James Sallee has a nice analysis
here. Galling as it is to see Trump trying to revoke California's waiver, which allows the state to impose more stringent gas mileage standards than the national, Sallee suggests that the damage was really done when Trump rolled back the national standards imposed by Obama. The reason has to do with the way the federal CAFE standards interact with California's:
The federal greenhouse gas rule for automobiles, called Corporate Average Fuel Economy (CAFE) standards, require automakers to sell vehicles that, on average, have fuel economy above a certain threshold. If California has its own, stricter greenhouse gas rule, the cars sold in California still count as part of the federal fleet under CAFE. This means that every Leaf, Prius and Tesla sold in California improves the industry’s federal average. That enables automakers to sell more Mustangs and Suburbans in the rest of the country, which means that much, if not all, of the greenhouse gas mitigation that takes place in California will be offset by increased emissions throughout the nation.

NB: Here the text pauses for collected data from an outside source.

-- ==== Sys2Proof/Machine/Operands.lean ====
section
/-! DEFINITION. Machine/Operands.lean: effective addresses, operand values and the decode checks of operands
(`30_encoding.md` R112 to R118, `40_data_movement.md` R200). -/
namespace Sys2Proof.Machine

/-! ## Decode checks (R116, R118) -/

/-- A field that names an address, index, base, pointer or port register must not be 0 (R116). -/
def pointerOk (n : Reg) : Bool := n != 0

/-- A long-register field must be even (R118). -/
def evenOk (n : Reg) : Bool := !n.getLsbD 0

/-- A quad-register field must be a multiple of 4 (R118). -/
def quadOk (n : Reg) : Bool := !n.getLsbD 0 && !n.getLsbD 1

/-- A register field at a width (R117, R118). -/
def sizeOk : Size → Reg → Bool
  | .b, _ => true
  | .w, _ => true
  | .l, n => evenOk n

def MemOp.legal : MemOp → Bool
  | .ir a => pointerOk a
  | .da _ => true
  | .x _ a => pointerOk a

def RegMem.legal (z : Size) : RegMem → Bool
  | .reg n => sizeOk z n
  | .mem m => MemOp.legal m

def Src.legal {z : Size} : Src z → Bool
  | .reg n => sizeOk z n
  | .imm _ => true
  | .mem m => MemOp.legal m

def Based.legal : Based → Bool
  | .ba a _ => pointerOk a
  | .bx a x => pointerOk a && pointerOk x

def LdSrc.legal {z : Size} : LdSrc z → Bool
  | .src o => Src.legal o
  | .based o => Based.legal o

def StDst.legal : StDst → Bool
  | .mem m => MemOp.legal m
  | .based o => Based.legal o

def LaSrc.legal : LaSrc → Bool
  | .da _ => true
  | .x _ a => pointerOk a
  | .based o => Based.legal o

/-! ## Effective addresses (R115) -/

def MemOp.ea (s : State) : MemOp → Word
  | .ir a => s.rw a
  | .da addr => addr
  | .x addr a => addr + s.rw a

def Based.ea (s : State) : Based → Word
  | .ba a disp => s.rw a + disp
  | .bx a x => s.rw a + s.rw x

def StDst.ea (s : State) : StDst → Word
  | .mem m => MemOp.ea s m
  | .based o => Based.ea s o

def LaSrc.ea (s : State) : LaSrc → Word
  | .da addr => addr
  | .x addr a => addr + s.rw a
  | .based o => Based.ea s o

/-- The RA mode: `pc` is already the address after the instruction (R115). -/
def relEa (s : State) (disp : Word) : Word := s.pc + disp

/-! ## Operand values; memory operands are in DATA (`20_memory.md` R88) -/

def RegMem.value (s : State) (z : Size) : RegMem → z.Val
  | .reg n => s.reg z n
  | .mem m => s.memRead .data z (MemOp.ea s m)

def Src.value {z : Size} (s : State) : Src z → z.Val
  | .reg n => s.reg z n
  | .imm k => k
  | .mem m => s.memRead .data z (MemOp.ea s m)

def LdSrc.value {z : Size} (s : State) : LdSrc z → z.Val
  | .src o => Src.value s o
  | .based o => s.memRead .data z (Based.ea s o)

/-- Write a destination operand. -/
def RegMem.store (s : State) (z : Size) (v : z.Val) : RegMem → State
  | .reg n => s.setReg z n v
  | .mem m => s.memWrite .data z (MemOp.ea s m) v

/-- The bytes of DATA a destination operand covers, none for a register. -/
def RegMem.bytes (s : State) (z : Size) : RegMem → List Word
  | .reg _ => []
  | .mem m => accessBytes s.cfg z (MemOp.ea s m)

/-! ## Condition codes (R125) -/

/-- A condition code over given flags. -/
def Cc.test (c z s v : Bool) : Cc → Bool
  | .f   => false
  | .lt  => s ^^ v
  | .le  => z || (s ^^ v)
  | .ule => c || z
  | .ov  => v
  | .mi  => s
  | .eq  => z
  | .c   => c
  | .t   => true
  | .ge  => !(s ^^ v)
  | .gt  => !(z || (s ^^ v))
  | .ugt => !(c || z)
  | .nov => !v
  | .pl  => !s
  | .ne  => !z
  | .nc  => !c

/-- A condition code over the current flags. -/
def State.holds (s : State) (cc : Cc) : Bool := Cc.test s.flagC s.flagZ s.flagS s.flagV cc

end Sys2Proof.Machine
end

The application of this so called “waterbed effect” to California fuel economy standards was described elegantly in a paper by Larry Goulder, Mark Jacobsen and Arthur van Benthem back in 2012. They studied the implementation of a California-specific fuel economy rule and concluded that between two-thirds and three-quarters of emissions reductions in California would be offset by increases in other states. In the meantime, the burden of complying with strong regulations would fall on Golden State consumers.
At any rate, the issue is now in the courts– of law and of public opinion. The best rule change would follow regime change in the White House.